Jessie's been conlanging her whole life, and now makes a living as a professional conlanger. Working with me she's created languages for Freeform's Motherland: Fort Salem, Peacock's Vampire Academy, Pixar's Elemental, Legendary's Dune, and, premiering today, the Kryptonian language Suh Ankripton in Warner Bros.' Suerpman!

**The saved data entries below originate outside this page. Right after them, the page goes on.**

-- ==== Sys2Proof/Machine/Step.lean ====
section
/-! DEFINITION. The step: the command at the front of the queue, or one tick of device time when none waits. -/
namespace Sys2Proof.Machine
open Sys2Proof

/-- One step. -/
def step (s : State) : Host.Outcome State Fault Refusal :=
  match s.pending with
  | [] => .next (tick s)
  | c :: rest => exec c { s with pending := rest }

/-- The table gives the commands no words: the state is unchanged where a word spells no command. -/
def State.withFetchWord (s : State) (nbits w : Nat) : State :=
  match decodeTableWord nbits w with
  | none => s
  | some c => { s with pending := c :: s.pending }

end Sys2Proof.Machine
end

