/-- The DisplayPort link and its AUX channel (R472 to R477): training and its two ends, HPD, and the answers of the sink. -/
def Obligations.DisplayPort : Prop :=
  (∀ ini : Ini,
    Writes (.train ini) ini pgDp 0x084 (fun u => u.link ≠ dpUnplugged)
      (fun u => { u.setLink dpTraining with dp := { u.dp with retry := false } }) ∧
    Writes (.train ini) ini pgDp 0x084 (fun u => u.link = dpUnplugged) (fun u => u.prog pgDp) ∧
    Writes (.linkOff ini) ini pgDp 0x084 (fun u => u.link ≠ dpUnplugged) (fun u => u.setLink dpOff) ∧
    Writes (.linkOff ini) ini pgDp 0x084 (fun u => u.link = dpUnplugged) (fun u => u) ∧
    Writes (.auxGo ini) ini pgDp 0x08C (fun u => u.on pgDp R.auxBusy = false)
      (fun u => ({ u.wr pgDp R.auxBusy 1 with
        dp := { u.dp with defers := 0, timeouts := 0, sent := u.time } } : State).settle pgDp true) ∧
    Writes (.auxGo ini) ini pgDp 0x08C (fun u => u.on pgDp R.auxBusy = true) (fun u => u.prog pgDp)) ∧
  (∀ (step sw pre : Nat), sw < 4 → pre < 4 →
    Brings (.trainDone true step sw pre) (fun s => s.link = dpTraining)
      (fun s t => t.link = dpIdle ∧ t.rd pgDp R.rateTrained = s.rd pgDp R.dpRate % 4 ∧
        t.rd pgDp R.lanesTrained = s.rd pgDp R.dpLanes % 4 ∧ t.rd pgDp R.dpFailStep = 0 ∧ t.rd pgDp R.dpSwing = sw ∧
        t.rd pgDp R.dpPreemph = pre ∧ t.dp.retry = false ∧ bitOf (t.rd pgDp evDp.evt) 3 = true ∧
        t.rd pgDp R.linkRetryCnt =
          if s.dp.retry then (s.rd pgDp R.linkRetryCnt + 1) % 2 ^ 32 else s.rd pgDp R.linkRetryCnt) ∧
    Brings (.trainDone false step sw pre) (fun s => s.link = dpTraining)
      (fun _ t => t.link = dpFailed ∧ bitOf (t.rd pgDp R.pageErr) 8 = true ∧ bitOf (t.rd pgDp evDp.evt) 3 = true) ∧
    Does (.trainDone true step sw pre) (fun s => s.link ≠ dpTraining) (fun s => s)) ∧
  Does (.irqHpd false) (fun s => s.on pgDp R.hpd = true) (fun s => s.event pgDp evDp 2) ∧
  Does (.irqHpd true) (fun s => s.on pgDp R.hpd = true ∧ (s.link = dpVideo ∨ s.link = dpIdle))
    (fun s => { ((s.raise pgDp 10).event pgDp evDp 4).setLink dpTraining with
      dp := { ((s.raise pgDp 10).event pgDp evDp 4).dp with retry := true } }) ∧
  Does .hpdUnplug (fun s => s.on pgDp R.hpd = true)
    (fun s => ((s.wr pgDp R.hpd 0).setLink dpUnplugged).event pgDp evDp 1) ∧
  Does .hpdPlug (fun s => s.on pgDp R.hpd = false) (fun s => ((s.wr pgDp R.hpd 1).setLink dpOff).event pgDp evDp 0) ∧
  (∀ data : List Nat,
    Does (.auxReply 0 data) (fun s => s.on pgDp R.auxBusy = true ∧ s.rd pgDp R.auxType % 2 = 0)
      (fun s => auxEnd s 0 (s.rd pgDp R.auxLen + 1)) ∧
    Brings (.auxReply 0 data)
      (fun s => s.on pgDp R.auxBusy = true ∧ s.rd pgDp R.auxType % 2 = 1 ∧ injectNow s pgDp 9 = false)
      (fun s t => t.rd pgDp R.auxBusy = 0 ∧ t.rd pgDp R.auxResult = 0 ∧
        t.rd pgDp R.auxBytes = (data.take (s.rd pgDp R.auxLen + 1)).length % 2 ^ R.auxBytes.w ∧
        ∀ n, n < (data.take (s.rd pgDp R.auxLen + 1)).length → t.rd pgDp R.auxData n = data.getD n 0 % 256) ∧
    Does (.auxReply 1 data) (fun s => s.on pgDp R.auxBusy = true) (fun s => auxEnd s 1 0) ∧
    Does (.auxReply 2 data) (fun s => s.on pgDp R.auxBusy = true ∧ s.dp.defers < 7)
      (fun s => { s.perf pgDp 0x0C with dp := { s.dp with defers := s.dp.defers + 1, sent := s.time } }) ∧
    Brings (.auxReply 2 data) (fun s => s.on pgDp R.auxBusy = true ∧ 7 ≤ s.dp.defers)
      (fun _ t => t.rd pgDp R.auxBusy = 0 ∧ (t.rd pgDp R.auxResult = 1 ∨ t.rd pgDp R.auxResult = 2) ∧
        t.rd pgDp R.auxBytes = 0)) ∧
  Does .auxTimeout (fun s => s.on pgDp R.auxBusy = true ∧ s.dp.sent + usTicks 400 ≤ s.time ∧ s.dp.timeouts = 0)
    (fun s => { s.perf pgDp 0x0C with dp := { s.dp with timeouts := 1, sent := s.time } }) ∧
  Does .auxTimeout (fun s => s.on pgDp R.auxBusy = true ∧ s.dp.sent + usTicks 400 ≤ s.time ∧ s.dp.timeouts ≠ 0)
    (fun s => auxEnd s 2 0)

Additionally, Jessie has always been invested in putting together resources for conlangers. She created the Conlang Year project, to help conlangers build a language by doing a small piece of work each day; the massive Conlang-Venture .pdf, which is a choose-your-own-adventure that guides you through naturalistic conlanging; and the conlang GramBank spreadsheet, to help conlangers share their work more effectively. This year, though, she's come out with her biggest and best resource to date.
Coming out this October, Cambridge University is publishing Jessie's brand new conlang textbook How to Create a Language: The Conlang Guide:

If you ever wanted to read a book that went into more depth than The Art of Language Invention and with greater clarity, this is that book. Weighing in at nearly 500 pages, you can pre-order the book now, or wait until Kopikon when we'll have copies on hand for sale!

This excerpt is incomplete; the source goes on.